Written as a macro, I believe it would be this simpler and probably faster code:

sub ReduceData()
    activedocument.fields("Product Group").select "TFS"
    activedocument.fields("Date Type").select "Int Yields Plus Open TFS Batch"
    activedocument.fields("Show Weights In").select "Tons"
    activedocument.reducedata
end sub

But I can't run a macro OnPostReload in a server environment. I can supposedly execute a function during script execution, but that didn't work. I assume that's because none of the logic in the macro above makes any sense until the final data model has been built, so after script execution.

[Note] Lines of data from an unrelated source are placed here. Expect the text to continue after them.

theorem railFailureEffect_keeps (k : Nat) (s : State) : Keeps [.regs, .mgmt, .intc, .counts, .queues, .lanes,
    .pools, .ports, .hosts, .dies, .loader, .power, .time, .sched, .trig, .bcn, .syn, .mem, .ctx, .therm, .test,
    .cal, .hk, .tap] s (railFailureEffect k s) := by
  unfold railFailureEffect
  repeat' first
    | exact rfl | with_reducible exact Keeps.refl _ _ | with_reducible assumption
    | with_reducible refine (State.setPower_keeps _ _ ?_).then ?_ ?_
    | with_reducible refine (State.failStage_keeps _ _).then ?_ ?_ | exact Or.inr (by decide)
    | with_reducible exact Or.inl rfl | with_reducible exact id | with_reducible exact fun h => SMap.wf_set _ _ _ _ h
    | with_reducible exact fun h => SMap.wf_setRun _ _ _ _ h
    | with_reducible exact fun h => SMap.wf_setRun _ _ _ _ (SMap.wf_setRun _ _ _ _ h)
    | with_reducible exact fun h => SMap.wf_fillRun _ _ _ _ _ h | with_reducible exact fun _ => SMap.wf_nil _
    | exact fun _ => SMap.wf_nil 0 | with_reducible refine Keeps.ite ?_ ?_
    | with_reducible refine Keeps.onlyIf ?_ (fun _ _ => ?_) | extract_lets | split | with_reducible apply Keeps.upd
    | dsimp +zetaDelta only | with_reducible exact fun h => SMap.wf_set _ _ _ _ h
    | with_reducible exact fun h => SMap.rising_set _ _ _ _ h | with_reducible exact fun h => SMap.rising_drop _ _ h
    | with_reducible exact fun h => SMap.wf_setRun _ _ _ _ h
    | with_reducible exact fun h => SMap.wf_setRun _ _ _ _ (SMap.wf_setRun _ _ _ _ h)
    | with_reducible exact fun h => SMap.wf_fillRun _ _ _ _ _ h | with_reducible exact fun h => SMap.wf_drop _ _ _ h
    | with_reducible exact fun _ => SMap.wf_nil _ | with_reducible exact fun h => by simpa using h | exact id

theorem State.startD0_keeps (s : State) (primary : List (Nat × WordErr)) (mirror : List (Nat × WordErr)) : Keeps
    [.regs, .loader, .mram, .power, .time, .ctx, .cal] s (State.startD0 s primary mirror) := by
  unfold State.startD0
  repeat' first
    | exact rfl | with_reducible exact Keeps.refl _ _ | with_reducible assumption
    | with_reducible refine (State.setPower_keeps _ _ ?_).then ?_ ?_
    | with_reducible refine (State.putB_keeps _ _ _).then ?_ ?_
    | with_reducible refine (State.calAtReset_keeps _).then ?_ ?_
    | with_reducible refine (State.calUpsets_keeps _ _ _).then ?_ ?_
    | with_reducible refine (State.raise_keeps _ _).then ?_ ?_ | exact Or.inr (by decide)
    | with_reducible exact Or.inl rfl | with_reducible exact id | with_reducible exact fun h => SMap.wf_set _ _ _ _ h
    | with_reducible exact fun h => SMap.wf_setRun _ _ _ _ h
    | with_reducible exact fun h => SMap.wf_setRun _ _ _ _ (SMap.wf_setRun _ _ _ _ h)
    | with_reducible exact fun h => SMap.wf_fillRun _ _ _ _ _ h | with_reducible exact fun _ => SMap.wf_nil _
    | exact fun _ => SMap.wf_nil 0 | with_reducible refine Keeps.ite ?_ ?_
    | with_reducible refine Keeps.onlyIf ?_ (fun _ _ => ?_) | extract_lets | split | with_reducible apply Keeps.upd
    | dsimp +zetaDelta only | with_reducible exact fun h => SMap.wf_set _ _ _ _ h
    | with_reducible exact fun h => SMap.rising_set _ _ _ _ h | with_reducible exact fun h => SMap.rising_drop _ _ h
    | with_reducible exact fun h => SMap.wf_setRun _ _ _ _ h
    | with_reducible exact fun h => SMap.wf_setRun _ _ _ _ (SMap.wf_setRun _ _ _ _ h)
    | with_reducible exact fun h => SMap.wf_fillRun _ _ _ _ _ h | with_reducible exact fun h => SMap.wf_drop _ _ _ h
    | with_reducible exact fun _ => SMap.wf_nil _ | with_reducible exact fun h => by simpa using h | exact id

theorem d0ResetEndEffect_keeps (primary : List (Nat × WordErr)) (mirror : List (Nat × WordErr)) (s : State) : Keeps
    [.regs, .dies, .loader, .mram, .power, .time, .syn, .mem, .ctx, .cal] s (d0ResetEndEffect primary mirror s) :=
    by
  unfold d0ResetEndEffect
  repeat' first
    | exact rfl | with_reducible exact Keeps.refl _ _ | with_reducible assumption
    | with_reducible refine (State.startD0_keeps _ _ _).then ?_ ?_
    | with_reducible refine (State.startRetrain_keeps _).then ?_ ?_
    | with_reducible refine (State.diesUp_keeps _).then ?_ ?_ | with_reducible refine Keeps.ite ?_ ?_ | extract_lets
    | split | dsimp +zetaDelta only

theorem State.selfRefresh_keeps (s : State) : Keeps [.regs] s (State.selfRefresh s) := by
  unfold State.selfRefresh
  repeat' first
    | exact rfl | with_reducible exact Keeps.refl _ _ | with_reducible assumption
    | with_reducible refine (State.put_keeps _ _ _).then ?_ ?_ | with_reducible refine Keeps.ite ?_ ?_ | extract_lets
    | split | dsimp +zetaDelta only

theorem State.wakeD3_keeps (s : State) : Keeps [.regs, .mem] s (State.wakeD3 s) := by
  unfold State.wakeD3
  repeat' first
    | exact rfl | with_reducible exact Keeps.refl _ _ | with_reducible assumption
    | with_reducible refine (State.startRetrain_keeps _).then ?_ ?_
    | with_reducible refine (State.put_keeps _ _ _).then ?_ ?_ | with_reducible refine Keeps.ite ?_ ?_ | extract_lets
    | split | dsimp +zetaDelta only
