/-! ### `setPower` -/

@[simp] theorem State.setPower_pending (s : State) (p : PowerSt) : (s.setPower p).pending = s.pending := rfl
@[simp] theorem State.setPower_freeCtr (s : State) (p : PowerSt) : (s.setPower p).freeCtr = s.freeCtr := rfl
@[simp] theorem State.setPower_variant (s : State) (p : PowerSt) : (s.setPower p).variant = s.variant := rfl
@[simp] theorem State.setPower_serial (s : State) (p : PowerSt) : (s.setPower p).serial = s.serial := rfl
@[simp] theorem State.setPower_strap (s : State) (p : PowerSt) : (s.setPower p).strap = s.strap := rfl
@[simp] theorem State.setPower_regs (s : State) (p : PowerSt) : (s.setPower p).regs = s.regs := rfl
@[simp] theorem State.setPower_mgmt (s : State) (p : PowerSt) : (s.setPower p).mgmt = s.mgmt := rfl
@[simp] theorem State.setPower_intc (s : State) (p : PowerSt) : (s.setPower p).intc = s.intc := rfl
@[simp] theorem State.setPower_counts (s : State) (p : PowerSt) : (s.setPower p).counts = s.counts := rfl
@[simp] theorem State.setPower_queues (s : State) (p : PowerSt) : (s.setPower p).queues = s.queues := rfl
@[simp] theorem State.setPower_lanes (s : State) (p : PowerSt) : (s.setPower p).lanes = s.lanes := rfl
@[simp] theorem State.setPower_pools (s : State) (p : PowerSt) : (s.setPower p).pools = s.pools := rfl
@[simp] theorem State.setPower_ports (s : State) (p : PowerSt) : (s.setPower p).ports = s.ports := rfl
@[simp] theorem State.setPower_hosts (s : State) (p : PowerSt) : (s.setPower p).hosts = s.hosts := rfl
@[simp] theorem State.setPower_dies (s : State) (p : PowerSt) : (s.setPower p).dies = s.dies := rfl
@[simp] theorem State.setPower_loader (s : State) (p : PowerSt) : (s.setPower p).loader = s.loader := rfl
@[simp] theorem State.setPower_keys (s : State) (p : PowerSt) : (s.setPower p).keys = s.keys := rfl
@[simp] theorem State.setPower_mram (s : State) (p : PowerSt) : (s.setPower p).mram = s.mram := rfl
@[simp] theorem State.setPower_time (s : State) (p : PowerSt) : (s.setPower p).time = s.time := rfl
@[simp] theorem State.setPower_sched (s : State) (p : PowerSt) : (s.setPower p).sched = s.sched := rfl
@[simp] theorem State.setPower_trig (s : State) (p : PowerSt) : (s.setPower p).trig = s.trig := rfl
@[simp] theorem State.setPower_bcn (s : State) (p : PowerSt) : (s.setPower p).bcn = s.bcn := rfl
@[simp] theorem State.setPower_syn (s : State) (p : PowerSt) : (s.setPower p).syn = s.syn := rfl
@[simp] theorem State.setPower_mem (s : State) (p : PowerSt) : (s.setPower p).mem = s.mem := rfl
@[simp] theorem State.setPower_ctx (s : State) (p : PowerSt) : (s.setPower p).ctx = s.ctx := rfl
@[simp] theorem State.setPower_therm (s : State) (p : PowerSt) : (s.setPower p).therm = s.therm := rfl
@[simp] theorem State.setPower_test (s : State) (p : PowerSt) : (s.setPower p).test = s.test := rfl
@[simp] theorem State.setPower_cal (s : State) (p : PowerSt) : (s.setPower p).cal = s.cal := rfl
@[simp] theorem State.setPower_hk (s : State) (p : PowerSt) : (s.setPower p).hk = s.hk := rfl
@[simp] theorem State.setPower_tap (s : State) (p : PowerSt) : (s.setPower p).tap = s.tap := rfl
@[simp] theorem State.setPower_power (s : State) (p : PowerSt) : (s.setPower p).power = p := rfl
@[simp] theorem State.setPower_get (s : State) (p : PowerSt) (f : Fld) : (s.setPower p).get f = s.get f := rfl
@[simp] theorem State.setPower_getB (s : State) (p : PowerSt) (f : Fld) : (s.setPower p).getB f = s.getB f := rfl
@[simp] theorem State.setPower_getZ (s : State) (p : PowerSt) (f : Fld) : (s.setPower p).getZ f = s.getZ f := rfl
@[simp] theorem State.setPower_lane (s : State) (p : PowerSt) (m : Nat) : (s.setPower p).lane m = s.lane m := rfl
@[simp] theorem State.setPower_pool (s : State) (p : PowerSt) (m : Nat) : (s.setPower p).pool m = s.pool m := rfl
@[simp] theorem State.setPower_port (s : State) (p : PowerSt) (m : Nat) : (s.setPower p).port m = s.port m := rfl
@[simp] theorem State.setPower_host (s : State) (p : PowerSt) (m : Nat) : (s.setPower p).host m = s.host m := rfl
@[simp] theorem State.setPower_die (s : State) (p : PowerSt) (m : Nat) : (s.setPower p).die m = s.die m := rfl
@[simp] theorem State.setPower_queue (s : State) (p : PowerSt) (j : QueueId) : (s.setPower p).queue j = s.queue j := rfl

I can do a reduction using Publisher, but only the distributed file would be reduced. Explaining why this isn't good enough will take a little more detail. The full set of data is huge, reloads daily, and takes 5-10 minutes to binary load. My final user application requires additional QVDs that are refreshed hourly, so it must reload hourly. I can't afford to binary load for 5-10 minutes every hour. Instead, I have a middle QVW that loads daily after the huge data model, and does the reduction. Then the user application is only binary loading a small file hourly. It could not (?) binary load from the distributed file.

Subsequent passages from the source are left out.